Посмотрел, как Колякин насиловал стартёр, и авторитетно кивнул:
— Жить будет. Это тебе не «Мерин», тут чудес не бывает. Или искры нет, или гореть нечему…
Ловко нырнул под капот, снял провод зажигания, пристроил конец на «массу», скомандовал заводить и почти сразу дал отбой:
— Всё, хорош, есть контакт. То есть искра есть. — Вернул провод на место, снял с бензонасоса шланг. — Давай!
Хихикнул стартёр, из шланга брызнуло, и в воздухе запахло бензином. Вот так, и искра присутствует, и гореть есть чему, а не работает. Значит, одно с другим встретиться не может.
— Карбюратор. Как пить дать — жиклёры, — вынес вердикт старший прапорщик, закрепил шланг и весомо, точно полководец, очертил план боевых действий: — Так, сейчас снимаем его на хрен и двигаем ко мне ужинать. Потом чистим, смотрим уровень и идём ставить железяку на место. Ну а уж дальше — по обстановке… Короче, мне бы отвёртку, плоскогубцы и рожковые ключи, дай Бог памяти, на восемь, на десять и на одиннадцать. Найдёшь?
Он говорил решительно, с явным знанием дела и уверенностью в своей правоте. И правда, как можно не помочь земляку, сослуживцу, однополчанину? У которого с ним что кровь, что служебное удостоверение одного цвета?
— Должны быть… — не вполне веря услышанному, отозвался Колякин. Судорожно вздохнул, с грохотом вытащил из-за заднего сиденья железный чемодан с инструментами и понёс его к свету витрины. — Пошарим сейчас…
«Четвёрку» ему чинил один расконвойный. Да вот беда — с месяц как освободился.
Старший прапорщик забрал у него чемодан и, устроившись на корточках, забренчал железяками.
— Так-так, это не то, это тоже не то… ага, вот и попались.

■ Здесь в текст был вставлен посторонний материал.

-- ==== Sys2Proof/Laws/State.lean ====
section
/-! SUPPORT. One lemma per field per setter of State, and the same for the operations that are chains of setters. -/

namespace Sys2Proof.Machine

section setPc
variable (s : State) (v : Value)
@[simp] theorem State.setPc_pc : (s.setPc v).pc = v := rfl
@[simp] theorem State.setPc_ar : (s.setPc v).ar = s.ar := rfl
@[simp] theorem State.setPc_ir : (s.setPc v).ir = s.ir := rfl
@[simp] theorem State.setPc_acc : (s.setPc v).acc = s.acc := rfl
@[simp] theorem State.setPc_b : (s.setPc v).b = s.b := rfl
@[simp] theorem State.setPc_mem : (s.setPc v).mem = s.mem := rfl
@[simp] theorem State.setPc_sym : (s.setPc v).sym = s.sym := rfl
@[simp] theorem State.setPc_running : (s.setPc v).running = s.running := rfl
@[simp] theorem State.setPc_fault : (s.setPc v).fault = s.fault := rfl
@[simp] theorem State.setPc_inQ : (s.setPc v).inQ = s.inQ := rfl
@[simp] theorem State.setPc_outLog : (s.setPc v).outLog = s.outLog := rfl
@[simp] theorem State.setPc_diag : (s.setPc v).diag = s.diag := rfl
@[simp] theorem State.setPc_blocked : (s.setPc v).blocked = s.blocked := rfl
@[simp] theorem State.setPc_params : (s.setPc v).params = s.params := rfl
end setPc

section setAr
variable (s : State) (v : Value)
@[simp] theorem State.setAr_pc : (s.setAr v).pc = s.pc := rfl
@[simp] theorem State.setAr_ar : (s.setAr v).ar = v := rfl
@[simp] theorem State.setAr_ir : (s.setAr v).ir = s.ir := rfl
@[simp] theorem State.setAr_acc : (s.setAr v).acc = s.acc := rfl
@[simp] theorem State.setAr_b : (s.setAr v).b = s.b := rfl
@[simp] theorem State.setAr_mem : (s.setAr v).mem = s.mem := rfl
@[simp] theorem State.setAr_sym : (s.setAr v).sym = s.sym := rfl
@[simp] theorem State.setAr_running : (s.setAr v).running = s.running := rfl
@[simp] theorem State.setAr_fault : (s.setAr v).fault = s.fault := rfl
@[simp] theorem State.setAr_inQ : (s.setAr v).inQ = s.inQ := rfl
@[simp] theorem State.setAr_outLog : (s.setAr v).outLog = s.outLog := rfl
@[simp] theorem State.setAr_diag : (s.setAr v).diag = s.diag := rfl
@[simp] theorem State.setAr_blocked : (s.setAr v).blocked = s.blocked := rfl
@[simp] theorem State.setAr_params : (s.setAr v).params = s.params := rfl
end setAr

section setIr
variable (s : State) (v : Value)
@[simp] theorem State.setIr_pc : (s.setIr v).pc = s.pc := rfl
@[simp] theorem State.setIr_ar : (s.setIr v).ar = s.ar := rfl
@[simp] theorem State.setIr_ir : (s.setIr v).ir = v := rfl
@[simp] theorem State.setIr_acc : (s.setIr v).acc = s.acc := rfl
@[simp] theorem State.setIr_b : (s.setIr v).b = s.b := rfl
@[simp] theorem State.setIr_mem : (s.setIr v).mem = s.mem := rfl
@[simp] theorem State.setIr_sym : (s.setIr v).sym = s.sym := rfl
@[simp] theorem State.setIr_running : (s.setIr v).running = s.running := rfl
@[simp] theorem State.setIr_fault : (s.setIr v).fault = s.fault := rfl
@[simp] theorem State.setIr_inQ : (s.setIr v).inQ = s.inQ := rfl
@[simp] theorem State.setIr_outLog : (s.setIr v).outLog = s.outLog := rfl
@[simp] theorem State.setIr_diag : (s.setIr v).diag = s.diag := rfl
@[simp] theorem State.setIr_blocked : (s.setIr v).blocked = s.blocked := rfl
@[simp] theorem State.setIr_params : (s.setIr v).params = s.params := rfl
end setIr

Ну, теперь всё будет в ажуре.
Туман тянулся прядями, струйками распущенной в воде простокваши, однако нежданный спаситель, действуя ощупью, ловко снял корпус воздушного фильтра, затем пружинку и тяги приводов — и вот наконец от двигателя отделился сам карбюратор. Грязный, неухоженный, истекающий бензином.
— Промоем, почистим, ещё послужит, — завернул его в тряпочку старший прапорщик. Закрыл по-хозяйски капот, спрятал в чемодан инструменты. — Вот так, пока что всё. Давай, земляк, включай «Цезаря-Сателлит»[80] и двинули ко мне, подхарчимся. Отсюда совсем недалеко, минут десять пешочком…

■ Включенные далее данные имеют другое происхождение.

-- ==== Sys2Proof/Laws/Exec.lean ====
section
/-! SUPPORT. What operands, the range check, each handler and a step can do, said once each. -/

namespace Sys2Proof.Machine

/-! ### Operands -/

@[simp] theorem resolve_lit (z : Word) (s : State) : resolve (.lit z) s = .ok (.int z) := rfl
@[simp] theorem resolve_absent (s : State) : resolve .absent s = .error .unresolvedAddress := rfl

theorem resolve_sym_of_bound {n : SymName} {v : Value} {s : State} (h : symLookup s n = some v) :
    resolve (.sym n) s = .ok v := by simp [resolve, h]

theorem resolve_sym_of_unbound {n : SymName} {s : State} (h : symLookup s n = none) :
    resolve (.sym n) s = .error .unresolvedAddress := by simp [resolve, h]

/-- An address is the literal itself or what the name is bound to. -/
theorem resolve_ok {o : Operand} {s : State} {a : Value} (h : resolve o s = .ok a) :
    (∃ z, o = .lit z ∧ a = .int z) ∨ (∃ n, o = .sym n ∧ symLookup s n = some a) := by
  cases o with
  | absent => simp at h
  | lit z => exact .inl ⟨z, rfl, by simpa using h.symm⟩
  | sym n =>
    refine .inr ⟨n, rfl, ?_⟩
    unfold resolve at h
    simp only at h
    split at h <;> simp_all

theorem resolve_error {o : Operand} {s : State} {c : Cause} (h : resolve o s = .error c) :
    c = .unresolvedAddress := by
  cases o with
  | absent => simpa using h.symm
  | lit z => simp at h
  | sym n => simp only [resolve] at h; split at h <;> simp_all

/-- `resolve` reads the Symbol Table and nothing else. -/
theorem resolve_congr (o : Operand) {s t : State} (h : ∀ n, symLookup s n = symLookup t n) :
    resolve o s = resolve o t := by
  cases o <;> simp [resolve, h]

section resolve_setters
variable (o : Operand) (s : State)
@[simp] theorem resolve_setPc (v : Value) : resolve o (s.setPc v) = resolve o s := resolve_congr o fun _ => rfl
@[simp] theorem resolve_setAr (v : Value) : resolve o (s.setAr v) = resolve o s := resolve_congr o fun _ => rfl
@[simp] theorem resolve_setIr (v : Value) : resolve o (s.setIr v) = resolve o s := resolve_congr o fun _ => rfl
@[simp] theorem resolve_setAcc (v : Value) : resolve o (s.setAcc v) = resolve o s := resolve_congr o fun _ => rfl
@[simp] theorem resolve_setB (v : Value) : resolve o (s.setB v) = resolve o s := resolve_congr o fun _ => rfl
@[simp] theorem resolve_setMem (m : Memory) : resolve o (s.setMem m) = resolve o s := resolve_congr o fun _ => rfl
@[simp] theorem resolve_setInQ (q : List DeviceValue) : resolve o (s.setInQ q) = resolve o s :=
  resolve_congr o fun _ => rfl
@[simp] theorem resolve_setDiag (d : Bool) : resolve o (s.setDiag d) = resolve o s := resolve_congr o fun _ => rfl
@[simp] theorem resolve_setBlocked (w : Bool) : resolve o (s.setBlocked w) = resolve o s := resolve_congr o fun _ => rfl
@[simp] theorem resolve_setFault (f : Option Cause) : resolve o (s.setFault f) = resolve o s :=
  resolve_congr o fun _ => rfl
end resolve_setters

@[simp] theorem toInt_int (z : Word) : toInt (.int z) = .ok z.toInt := rfl

theorem toInt_ok {v : Value} {x : Int} (h : toInt v = .ok x) : ∃ z : Word, v = .int z ∧ z.toInt = x := by
  cases v <;> simp_all [toInt]

theorem toInt_error {v : Value} {c : Cause} (h : toInt v = .error c) : c = .nonNumericOperand := by
  cases v <;> simp_all [toInt]

theorem toInt_of_not_int {v : Value} (h : ∀ z, v ≠ .int z) : toInt v = .error .nonNumericOperand := by
  cases v <;> simp_all [toInt]

@[simp] theorem writeAddress_int (n : Word) : writeAddress (.int n) = .ok n := rfl

theorem writeAddress_ok {a : Value} {n : Word} (h : writeAddress a = .ok n) : a = .int n := by
  cases a <;> simp_all [writeAddress]

theorem writeAddress_error {a : Value} {c : Cause} (h : writeAddress a = .error c) : c = .addressOutOfRange := by
  cases a <;> simp_all [writeAddress]

theorem writeAddress_of_not_int {a : Value} (h : ∀ n, a ≠ .int n) : writeAddress a = .error .addressOutOfRange := by
  cases a <;> simp_all [writeAddress]

theorem immediate_ok {o : Operand} {z : Word} (h : immediate o = .ok z) : o = .lit z := by
  cases o <;> simp_all [immediate]

theorem immediate_error {o : Operand} {c : Cause} (h : immediate o = .error c) : c = .nonNumericOperand := by
  cases o <;> simp_all [immediate]

/-! ### The range check -/

theorem inRange_iff {z : Int} : inRange z = true ↔ intMin ≤ z ∧ z ≤ intMax := by simp [inRange]

/-- The integer of a word always lies in the range. -/
theorem word_inRange (w : Word) : intMin ≤ w.toInt ∧ w.toInt ≤ intMax := by
  have h1 := BitVec.toInt_lt (x := w)
  have h2 := BitVec.le_toInt (x := w)
  simp only [intMin, intMax] at *
  omega

/-- A result in range is held exactly. -/
theorem narrow_eq_ok {z : Int} {r : Word} : narrow z = .ok r ↔ r.toInt = z := by
  unfold narrow
  constructor
  · intro h
    split at h
    next hr =>
      rw [inRange_iff] at hr
      simp only [Except.ok.injEq] at h
      subst h
      rw [BitVec.toInt_ofInt]
      simp only [intMin, intMax] at hr
      apply Int.bmod_eq_of_le <;> omega
    · simp at h
  · rintro rfl
    rw [if_pos (inRange_iff.2 (word_inRange r)), BitVec.ofInt_toInt]

theorem narrow_eq_error {z : Int} {c : Cause} :
    narrow z = .error c ↔ c = .integerOverflow ∧ (z < intMin ∨ intMax < z) := by
  unfold narrow
  split
  next h =>
    rw [inRange_iff] at h
    simp only [reduceCtorEq, false_iff]
    omega
  next h =>
    rw [inRange_iff] at h
    simp only [Except.error.injEq]
    constructor
    · rintro rfl
      exact ⟨rfl, by omega⟩
    · exact fun h => h.1.symm

/-- Floor division is the quotient of the one decomposition whose remainder has the divisor's sign (R93). -/
theorem floorDivide_eq {x y q m : Int} (hx : x = q * y + m) (hm : (0 ≤ m ∧ m < y) ∨ (y < m ∧ m ≤ 0)) :
    floorDivide x y = .ok q := by
  have hy : y ≠ 0 := by omega
  unfold floorDivide
  rw [if_neg hy]
  have hq : x.fdiv y = q := by
    rcases hm with hm | hm
    · rw [Int.fdiv_eq_ediv_of_nonneg _ (by omega), Int.ediv_eq_iff_of_pos (by omega)]
      constructor <;> nlinarith
    · have h : x.fdiv y = (-x).fdiv (-y) := by simp [Int.neg_fdiv_neg]
      rw [h, Int.fdiv_eq_ediv_of_nonneg _ (by omega), Int.ediv_eq_iff_of_pos (by omega)]
      constructor <;> nlinarith
  rw [hq]

/-- Every division by another divisor than 0 has such a decomposition (R93). -/
theorem exists_floorDivide (x : Int) {y : Int} (hy : y ≠ 0) :
    ∃ q m, floorDivide x y = .ok q ∧ x = q * y + m ∧ ((0 ≤ m ∧ m < y) ∨ (y < m ∧ m ≤ 0)) := by
  refine ⟨x.fdiv y, x.fmod y, by simp [floorDivide, hy], ?_, ?_⟩
  · rw [Int.mul_comm, Int.mul_fdiv_add_fmod]
  · rcases lt_or_gt_of_ne hy with h | h
    · have h1 := Int.fmod_nonneg_of_pos (-x) (b := -y) (by omega)
      have h2 := Int.fmod_lt_of_pos (-x) (b := -y) (by omega)
      rw [Int.neg_fmod_neg] at h1 h2
      exact .inr ⟨by omega, by omega⟩
    · exact .inl ⟨Int.fmod_nonneg_of_pos x h, Int.fmod_lt_of_pos x h⟩

/-! ### The handlers: what each can answer -/

/-- Everything `add`, `sub`, `mlt` and `div` can do. -/
theorem twoOperand_cases {op : Int → Int → Except Cause Int} {o : Operand} {s t : State}
    (h : twoOperand op o s = .next t) :
    (∃ c, resolve o s = .error c ∧ t = dispatchFailure c s) ∨
      (∃ a, resolve o s = .ok a ∧ memRead a s = none ∧ t = s.setBlocked true) ∨
      (∃ a v s1 c, resolve o s = .ok a ∧ memRead a s = some (v, s1) ∧ t = dispatchFailure c (s1.setB v)) ∨
      (∃ a s1 x y z r, resolve o s = .ok a ∧ memRead a s = some (.int y, s1) ∧ s1.acc = .int x ∧
        op x.toInt y.toInt = .ok z ∧ narrow z = .ok r ∧ t = (s1.setB (.int y)).setAcc (.int r)) := by
  unfold twoOperand at h
  rcases orRaise_next h with ⟨c, hc, rfl⟩ | ⟨a, ha, h⟩
  · exact .inl ⟨c, hc, rfl⟩
  rcases orWait_next h with ⟨hn, rfl⟩ | ⟨v, s1, hv, h⟩
  · exact .inr (.inl ⟨a, ha, hn, rfl⟩)
  refine .inr (.inr ?_)
  rcases orRaise_next h with ⟨c, -, ht⟩ | ⟨x, hx, hk⟩
  · exact .inl ⟨a, v, s1, c, ha, hv, ht⟩
  rcases orRaise_next hk with ⟨c, -, ht⟩ | ⟨y, hy, hk⟩
  · exact .inl ⟨a, v, s1, c, ha, hv, ht⟩
  rcases orRaise_next hk with ⟨c, -, ht⟩ | ⟨z, hz, hk⟩
  · exact .inl ⟨a, v, s1, c, ha, hv, ht⟩
  rcases orRaise_next hk with ⟨c, -, ht⟩ | ⟨r, hr, hk⟩
  · exact .inl ⟨a, v, s1, c, ha, hv, ht⟩
  have ht : t = (s1.setB v).setAcc (.int r) := by simpa using hk.symm
  obtain ⟨xw, hxw, rfl⟩ := toInt_ok hx
  obtain ⟨yw, rfl, rfl⟩ := toInt_ok hy
  exact .inr ⟨a, s1, xw, yw, z, r, ha, hv, hxw, hz, hr, ht⟩

/-- Everything `neg`, `inc` and `dec` can do. -/
theorem oneOperand_cases {op : Int → Int} {s t : State} (h : oneOperand op s = .next t) :
    (∃ c, t = dispatchFailure c s) ∨
      (∃ x r, s.acc = .int x ∧ narrow (op x.toInt) = .ok r ∧ t = s.setAcc (.int r)) := by
  unfold oneOperand at h
  rcases orRaise_next h with ⟨c, -, rfl⟩ | ⟨x, hx, h⟩
  · exact .inl ⟨c, rfl⟩
  rcases orRaise_next h with ⟨c, -, rfl⟩ | ⟨r, hr, hk⟩
  · exact .inl ⟨c, rfl⟩
  have ht : t = s.setAcc (.int r) := by simpa using hk.symm
  obtain ⟨xw, hxw, rfl⟩ := toInt_ok hx
  exact .inr ⟨xw, r, hxw, hr, ht⟩

theorem execSet_cases {o : Operand} {s t : State} (h : execSet o s = .next t) :
    (∃ c, t = dispatchFailure c s) ∨ (∃ z, o = .lit z ∧ t = s.setAcc (.int z)) := by
  rcases orRaise_next h with ⟨c, -, rfl⟩ | ⟨z, hz, h⟩
  · exact .inl ⟨c, rfl⟩
  · exact .inr ⟨z, immediate_ok hz, by simpa using h.symm⟩

theorem execLda_cases {o : Operand} {s t : State} (h : execLda o s = .next t) :
    (∃ c, resolve o s = .error c ∧ t = dispatchFailure c s) ∨
      (∃ a, resolve o s = .ok a ∧ memRead a (s.setAr a) = none ∧ t = (s.setAr a).setBlocked true) ∨
      (∃ a v s1, resolve o s = .ok a ∧ memRead a (s.setAr a) = some (v, s1) ∧ t = s1.setAcc v) := by
  rcases orRaise_next h with ⟨c, hc, rfl⟩ | ⟨a, ha, h⟩
  · exact .inl ⟨c, hc, rfl⟩
  rcases orWait_next h with ⟨hn, rfl⟩ | ⟨v, s1, hv, h⟩
  · exact .inr (.inl ⟨a, ha, hn, rfl⟩)
  · exact .inr (.inr ⟨a, v, s1, ha, hv, by simpa using h.symm⟩)

theorem execSta_cases {o : Operand} {s t : State} (h : execSta o s = .next t) :
    (∃ c, resolve o s = .error c ∧ t = dispatchFailure c s) ∨
      (∃ a c, resolve o s = .ok a ∧ memWrite a s.acc (s.setAr a) = .error c ∧ t = dispatchFailure c (s.setAr a)) ∨
      (∃ a, resolve o s = .ok a ∧ memWrite a s.acc (s.setAr a) = .ok t) := by
  rcases orRaise_next h with ⟨c, hc, rfl⟩ | ⟨a, ha, h⟩
  · exact .inl ⟨c, hc, rfl⟩
  rcases orRaise_next h with ⟨c, hc, rfl⟩ | ⟨s1, hs, h⟩
  · exact .inr (.inl ⟨a, c, ha, hc, rfl⟩)
  · simp only [Host.Outcome.next.injEq] at h
    subst h
    exact .inr (.inr ⟨a, ha, hs⟩)

theorem jump_cases {o : Operand} {s t : State} (h : jump o s = .next t) :
    (∃ c, resolve o s = .error c ∧ t = dispatchFailure c s) ∨ (∃ a, resolve o s = .ok a ∧ t = s.setPc a) := by
  rcases orRaise_next h with ⟨c, hc, rfl⟩ | ⟨a, ha, h⟩
  · exact .inl ⟨c, hc, rfl⟩
  · exact .inr ⟨a, ha, by simpa using h.symm⟩

theorem branchIf_cases {test : Int → Bool} {o : Operand} {s t : State} (h : branchIf test o s = .next t) :
    (∃ c, t = dispatchFailure c s) ∨ t = s ∨
      (∃ x a, s.acc = .int x ∧ test x.toInt = true ∧ resolve o s = .ok a ∧ t = s.setPc a) := by
  rcases orRaise_next h with ⟨c, -, rfl⟩ | ⟨x, hx, h⟩
  · exact .inl ⟨c, rfl⟩
  split at h
  next ht =>
    rcases jump_cases h with ⟨c, -, rfl⟩ | ⟨a, ha, rfl⟩
    · exact .inl ⟨c, rfl⟩
    · obtain ⟨xw, hxw, rfl⟩ := toInt_ok hx
      exact .inr (.inr ⟨xw, a, hxw, ht, ha, rfl⟩)
  · exact .inr (.inl (by simpa using h.symm))

theorem execBri_cases {o : Operand} {s t : State} (h : execBri o s = .next t) :
    (∃ c, resolve o s = .error c ∧ t = dispatchFailure c s) ∨
      (∃ a, resolve o s = .ok a ∧ memRead a (s.setAr a) = none ∧ t = (s.setAr a).setBlocked true) ∨
      (∃ a v s1 c, resolve o s = .ok a ∧ memRead a (s.setAr a) = some (v, s1) ∧ t = dispatchFailure c s1) ∨
      (∃ a v s1 p, resolve o s = .ok a ∧ memRead a (s.setAr a) = some (v, s1) ∧ resolveValue v s1 = .ok p ∧
        t = s1.setPc p) := by
  rcases orRaise_next h with ⟨c, hc, rfl⟩ | ⟨a, ha, h⟩
  · exact .inl ⟨c, hc, rfl⟩
  rcases orWait_next h with ⟨hn, rfl⟩ | ⟨v, s1, hv, h⟩
  · exact .inr (.inl ⟨a, ha, hn, rfl⟩)
  rcases orRaise_next h with ⟨c, -, rfl⟩ | ⟨p, hp, h⟩
  · exact .inr (.inr (.inl ⟨a, v, s1, c, ha, hv, rfl⟩))
  · exact .inr (.inr (.inr ⟨a, v, s1, p, ha, hv, hp, by simpa using h.symm⟩))

theorem execBrs_cases {o : Operand} {s t : State} (h : execBrs o s = .next t) :
    (∃ c, t = dispatchFailure c s) ∨
      (∃ n r s1, resolve o s = .ok (.int n) ∧ narrow (n.toInt + 1) = .ok r ∧
        memWrite (.int n) s.pc s = .ok s1 ∧ t = s1.setPc (.int r)) := by
  rcases orRaise_next h with ⟨c, -, rfl⟩ | ⟨a, ha, h⟩
  · exact .inl ⟨c, rfl⟩
  rcases orRaise_next h with ⟨c, -, rfl⟩ | ⟨n, hn, h⟩
  · exact .inl ⟨c, rfl⟩
  rcases orRaise_next h with ⟨c, -, rfl⟩ | ⟨r, hr, h⟩
  · exact .inl ⟨c, rfl⟩
  rcases orRaise_next h with ⟨c, -, rfl⟩ | ⟨s1, hs, h⟩
  · exact .inl ⟨c, rfl⟩
  · exact .inr ⟨n, r, s1, writeAddress_ok hn ▸ ha, hr, hs, by simpa using h.symm⟩

/-! ### The step -/

theorem step_of_not_running {s : State} (h : s.running = false) : step s = .next s := by
  simp [step, engineStep, h]

theorem step_of_blocked {s : State} (hr : s.running = true) (hb : s.blocked = true) : step s = resume s := by
  simp [step, engineStep, hr, hb]

theorem step_of_cycle {s : State} (hr : s.running = true) (hb : s.blocked = false) (hp : s.pc ≠ .int 0) :
    step s = cycle s := by
  simp only [step, engineStep, hr, hb, if_neg hp, if_true, Bool.false_eq_true, if_false]

/-- Everything an Execute phase can do. -/
theorem execute_cases {s t : State} (h : execute s = .next t) :
    (∃ e, decodeValue s.ir = .error e ∧ t = dispatchFailure .unknownMnemonic s) ∨
      (∃ i, decodeValue s.ir = .ok i ∧ exec i s = .next t) := by
  unfold execute at h
  split at h
  next i hi => exact .inr ⟨i, hi, h⟩
  next e he => exact .inl ⟨e, he, by simpa using h.symm⟩

/-- Everything a cycle can do up to the loop test: fail at the increment, or execute with the next PC in place. -/
theorem incrementAndExecute_cases {s t : State} (h : incrementAndExecute s = .next t) :
    ∃ p, s.pc = .int p ∧
      ((∃ c, narrow (p.toInt + 1) = .error c ∧ t = dispatchFailure c s) ∨
        (∃ q, narrow (p.toInt + 1) = .ok q ∧ execute (s.setPc (.int q)) = .next t)) := by
  unfold incrementAndExecute at h
  split at h
  next p hp => exact ⟨p, hp, orRaise_next h⟩
  all_goals simp at h

/-- Everything a step can do: nothing, the loop test alone, the rest of a waiting cycle, or a whole cycle. -/
theorem step_cases {s t : State} (h : step s = .next t) :
    (s.running = false ∧ t = s) ∨
      (s.running = true ∧ s.blocked = true ∧ s.inQ = [] ∧ t = s) ∨
      (s.running = true ∧ s.blocked = true ∧ s.inQ ≠ [] ∧ ∃ u, execute (s.setBlocked false) = .next u ∧ t = loopTest u) ∨
      (s.running = true ∧ s.blocked = false ∧ s.pc = .int 0 ∧ t = loopTest s) ∨
      (s.running = true ∧ s.blocked = false ∧ s.pc ≠ .int 0 ∧
        ∃ u, incrementAndExecute (fetch s) = .next u ∧ t = loopTest u) := by
  cases hr : s.running with
  | false => exact .inl ⟨rfl, by simpa [step_of_not_running hr] using h.symm⟩
  | true =>
    cases hb : s.blocked with
    | true =>
      rw [step_of_blocked hr hb] at h
      unfold resume at h
      split at h
      next hq => exact .inr (.inl ⟨rfl, rfl, hq, by simpa using h.symm⟩)
      next d q hq =>
        obtain ⟨u, hu, h⟩ := andThen_eq_next h
        exact .inr (.inr (.inl ⟨rfl, rfl, by simp [hq], u, hu, by simpa using h.symm⟩))
    | false =>
      by_cases hp : s.pc = .int 0
      · refine .inr (.inr (.inr (.inl ⟨rfl, rfl, hp, ?_⟩)))
        simpa [step, engineStep, hr, hb, hp] using h.symm
      · rw [step_of_cycle hr hb hp] at h
        obtain ⟨u, hu, h⟩ := andThen_eq_next h
        exact .inr (.inr (.inr (.inr ⟨rfl, rfl, hp, u, hu, by simpa using h.symm⟩)))

end Sys2Proof.Machine
end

— Момент, — спохватился Колякин, нырнул в салон и потащил наружу цветастые пластиковые пакеты. — Вот… от нашего шалаша вашему шалашу. Чем богаты…

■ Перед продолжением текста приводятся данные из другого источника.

/-! ### The invariants at reset and through the host's transactions -/

theorem construct_inv {p : Params} (hp : p.wf = true) : (State.construct p).Inv where
  pc_int := rfl
  ar_address := .inl rfl
  sym_int := by simp [State.construct, reservedNames, isInt]
  name_in := by simp [symLookup_construct hp, nameIn, deviceAddr]
  name_out := by simp [symLookup_construct hp, nameOut, deviceAddr]
  cell_zero := rfl
  mem_wf := Memory.wf_empty
  sym_sorted := by simp [State.construct, tableSorted, reservedNames]
  fault_pc := fun h => absurd rfl h
  running_pc := fun h => by simp [State.construct] at h
  blocked_running := fun h => by simp [State.construct] at h

theorem runStartReset_inv {s : State} (h : s.Inv) : (runStartReset s).Inv where
  pc_int := rfl
  ar_address := .inl rfl
  sym_int := h.sym_int
  name_in := h.name_in
  name_out := h.name_out
  cell_zero := h.cell_zero
  mem_wf := h.mem_wf
  sym_sorted := h.sym_sorted
  fault_pc := fun hf => absurd rfl hf
  running_pc := fun _ => by simp [resetPc]
  blocked_running := fun hb => by simp at hb

/-- Settles O42: by construction, and since the start of a run keeps the invariants. -/
theorem invariantsHoldAtBothResets : Obligations.InvariantsHoldAtBothResets :=
  ⟨runStartReset_inv (construct_inv (p := .unbounded) rfl), fun _ => construct_inv⟩

/-- The invariants speak of registers, status, memory and Symbol Table; where the first two are kept, those of the
other two are enough. -/
theorem State.Inv.of_tables {s t : State} (h : s.Inv) (ht : TablesInv t) (hpc : t.pc = s.pc) (har : t.ar = s.ar)
    (hfault : t.fault = s.fault) (hrunning : t.running = s.running) (hblocked : t.blocked = s.blocked) : t.Inv := by
  obtain ⟨hint, hin, hout, hzero, hwf, hsorted⟩ := ht
  exact
    { pc_int := hpc ▸ h.pc_int
      ar_address := har ▸ h.ar_address
      sym_int := hint
      name_in := hin
      name_out := hout
      cell_zero := hzero
      mem_wf := hwf
      sym_sorted := hsorted
      fault_pc := hpc ▸ hfault ▸ h.fault_pc
      running_pc := hpc ▸ hrunning ▸ h.running_pc
      blocked_running := hblocked ▸ hrunning ▸ h.blocked_running }

theorem hostWrite_eq_next {a : Word} {v : Value} {s t : State} (h : hostWrite a v s = .next t) :
    s.running = false ∧ memWrite (.int a) v s = .ok t := by
  obtain ⟨hr, h⟩ := betweenRuns_eq_next h
  refine ⟨hr, ?_⟩
  split at h
  next u hu => rw [hu, Host.Outcome.next.inj h]
  next => simp at h

theorem hostBind_eq_next {n : SymName} {z : Word} {s t : State} (h : hostBind n z s = .next t) :
    s.running = false ∧ n ≠ nameIn ∧ n ≠ nameOut ∧ s.params.hasSlot n.toNat = true ∧ t = symBind s n (.int z) := by
  obtain ⟨hr, h⟩ := betweenRuns_eq_next h
  split_ifs at h with hname hslot
  rw [not_or] at hname
  exact ⟨hr, hname.1, hname.2, hslot, (Host.Outcome.next.inj h).symm⟩

theorem symBind_keeps_tables {s : State} {n : SymName} (z : Word) (h : TablesInv s) (hin : n ≠ nameIn)
    (hout : n ≠ nameOut) : TablesInv (symBind s n (.int z)) := by
  obtain ⟨hint, hlookupIn, hlookupOut, hzero, hwf, hsorted⟩ := h
  refine ⟨fun e he => ?_, ?_, ?_, hzero, hwf, tableSorted_put _ _ hsorted⟩
  · rcases mem_tablePut he with rfl | he
    · rfl
    · exact hint e he
  · rw [symLookup_symBind, if_neg (fun h => hin h.1.symm), hlookupIn]
  · rw [symLookup_symBind, if_neg (fun h => hout h.1.symm), hlookupOut]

Было подозрительно похоже на то, что чёрная полоса начала выцветать. И машина, чего доброго, побежит, и «Абсолют» со всеми сопутствующими вкусностями, как ни крути, потреблять лучше не в одиночку, этак по-английски, а с приятным сотрапезником, с которым — и это главное — делить совсем нечего. (Колякин был опытным опером-безопасником и потому со своими сослуживцами пить никогда бы не стал. Даже в ситуации вроде сегодняшней. Стук, бряк и барабанные трели в конвойной жизни никто не отменял…)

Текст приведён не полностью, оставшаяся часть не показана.